**WORK TO BE COMPLETED:** In the records below, the line with "else e :: rest" opens the range and the line with "(R70, R85). A" closes it; print that range exactly and nothing else.

**Collected data:**
/-- The pending program, with its generation and deadline, is cleared (R79). -/
def ChanRec.clearPending (x : ChanRec) : ChanRec := { x with pending := none }

/-- A pending program is released (R86): offered, made current, cleared. With it, the leg of the note-on
discarded for it. -/
def Rig.release (r : Rig) (m : Moment) (o : Output) (c : Chan) : Rig × Option Nat :=
  match (r.chan o c).pending with
  | none => (r, none)
  | some p =>
    let off := r.offerProgram m o c p.program
    (off.rig.setChan o c ((off.rig.chan o c).setCurrent p.program).clearPending, off.discarded)

/-- A sent leg leaves the counts of record (o, c); the mark says whether this brought the old-leg count
to 0 (R65, R68). -/
def Rig.lowerCounts (r : Rig) (o : Output) (c : Chan) (old : Bool) : Rig × Bool :=
  let x := r.chan o c
  (r.setChan o c { x with sounding := x.sounding - 1, old := if old then x.old - 1 else x.old },
    old && x.old - 1 = 0)

/-- A discarded note-on is settled (R65): its leg, when it still stands and is sent, becomes unsent and
leaves the counts, and an old-leg count brought to 0 releases the pending program, whose PROGRAM may
discard another note-on. Each round but the first has used up a pending program, so `fuel` of one more
than the 96 records is enough. -/
def Rig.settleDiscard : Nat → Moment → Option Nat → Rig → Rig
  | 0, _, _, r => r
  | _ + 1, _, none, r => r
  | fuel + 1, m, some id, r =>
    match findLeg r.table id with
    | none => r
    | some (g, l) =>
      if l.sent then
        let old := (r.chan l.output l.channel).isOld m.generation g
        let x := (r.setTable (markLeg r.table id false)).lowerCounts l.output l.channel old
        if x.2 then
          let y := x.1.release m l.output l.channel
          settleDiscard fuel m y.2 y.1
        else x.1
      else r

/-- Rounds that settle every discard an offer can lead to. -/
abbrev discardFuel : Nat := 97

/-- The rig after an offer, with the note-on it discarded settled. -/
def Offer.settled (x : Offer) (m : Moment) : Rig := x.rig.settleDiscard discardFuel m x.discarded

/-- A pending program is released and what its PROGRAM discards is settled. -/
def Rig.releaseSettled (r : Rig) (m : Moment) (o : Output) (c : Chan) : Rig :=
  let y := r.release m o c
  y.1.settleDiscard discardFuel m y.2

/-! ### Ending legs and entries (R68 to R70) -/

/-- A leg ends (R68): its note-off when it is sent, its counts, the release these cause, its removal. -/
def Rig.endLeg (r : Rig) (m : Moment) (id : Nat) : Rig :=
  match findLeg r.table id with
  | none => r
  | some (g, l) =>
    let r := r.setTable (removeLeg r.table id)
    if l.sent then
      let r := (r.offerNoteOff m l.output l.channel l.key).settled m
      let x := r.lowerCounts l.output l.channel ((r.chan l.output l.channel).isOld m.generation g)
      if x.2 then x.1.releaseSettled m l.output l.channel else x.1
    else r

/-- Legs end one after another. -/
def Rig.endLegs (r : Rig) (m : Moment) (ids : List Nat) : Rig := ids.foldl (fun r id => r.endLeg m id) r

/-- The numbers of the legs of some entries, in table order and leg order. -/
def legIds (es : List Entry) : List Nat := es.flatMap fun e => e.legs.map (·.id)

/-- Whether an entry is of source (n, c, k). -/
def Entry.isFrom (e : Entry) (n : Input) (c : Chan) (k : Seven) : Bool :=
  e.input = n && e.channel = c && e.key = k

/-- A leg ends if it is still sent and old for record (o, c) (R70). -/
def Rig.endOldLeg (r : Rig) (m : Moment) (o : Output) (c : Chan) (id : Nat) : Rig :=
  match findLeg r.table id with
  | none => r
  | some (g, l) =>
    if l.sent && l.output = o && l.channel = c && (r.chan o c).isOld m.generation g then r.endLeg m id
    else r

/-- Whether an urgent event is a PROGRAM of channel `c`. -/
def Urgent.isProgramOf (c : Chan) : Urgent → Bool
  | .program d _ _ => d = c
  | _ => false

/-- A PROGRAM marked as released by a spill expiry. -/
def Urgent.byExpiry : Urgent → Urgent
  | .program c p _ => .program c p true
  | e => e

/-- The newest PROGRAM of channel `c` in a queue is marked as released by a spill expiry. -/
def markExpiry (c : Chan) : List Urgent → List Urgent
  | [] => []
  | e :: rest =>
    if rest.any (·.isProgramOf c) then e :: markExpiry c rest
    else if e.isProgramOf c then e.byExpiry :: rest
    else e :: rest

/-- The queue of output `o` with the PROGRAM of channel `c` marked as released by a spill expiry. -/
def Rig.markExpired (r : Rig) (o : Output) (c : Chan) : Rig :=
  r.setOut o { r.out o with urgent := markExpiry c (r.out o).urgent }

/-- Every sent old leg on record (o, c) ends, in table order and leg order, and the last one releases the
pending program (R70). -/
def Rig.endOldLegs (r : Rig) (m : Moment) (o : Output) (c : Chan) : Rig :=
  (legIds r.table).foldl (fun r id => r.endOldLeg m o c id) r

/-- A spill expiry of record (o, c): its sent old legs end and its pending program is released (R70, R85). A
PROGRAM that the release has queued, not held, is marked, so that a panic that purges it can offer it again
(R85; log entry 31). -/
def Rig.expireSpill (r : Rig) (m : Moment) (o : Output) (c : Chan) : Rig :=
  let t := r.endOldLegs m o c
  if (r.chan o c).pending.isSome && (t.chan o c).pending.isNone && (t.chan o c).held.isNone then
    t.markExpired o c
  else t

/-! ### Note-ons, note-offs and the pedal (R62 to R67) -/

/-- A leg as the router hands it over (R53). -/
structure LegPlan where
  output : Output
  channel : Chan
  key : Seven
  velocity : Seven
deriving DecidableEq, Repr

/-- Planned legs with numbers from `first` on, every leg unsent (R64). -/
def numberLegs : Nat → List LegPlan → List Leg
  | _, [] => []
  | first, l :: ls => ⟨first, l.output, l.channel, l.key, l.velocity, false⟩ :: numberLegs (first + 1) ls

/-- A leg becomes sent: its record gains one in its sounding count, and a record that holds a pending
program makes it a stale-program note (R64, R88). -/
def Rig.markSent (r : Rig) (l : Leg) : Rig :=
  let x := r.chan l.output l.channel
  let r := (r.setTable (markLeg r.table l.id true)).setChan l.output l.channel
    { x with sounding := x.sounding + 1 }
  if x.pending.isSome then r.report .staleProgramNotes l.output.val else r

**OUTPUT FOR THIS TASK:**
    else e :: rest

/-- The queue of output `o` with the PROGRAM of channel `c` marked as released by a spill expiry. -/
def Rig.markExpired (r : Rig) (o : Output) (c : Chan) : Rig :=
  r.setOut o { r.out o with urgent := markExpiry c (r.out o).urgent }

/-- Every sent old leg on record (o, c) ends, in table order and leg order, and the last one releases the
pending program (R70). -/
def Rig.endOldLegs (r : Rig) (m : Moment) (o : Output) (c : Chan) : Rig :=
  (legIds r.table).foldl (fun r id => r.endOldLeg m o c id) r

/-- A spill expiry of record (o, c): its sent old legs end and its pending program is released (R70, R85). A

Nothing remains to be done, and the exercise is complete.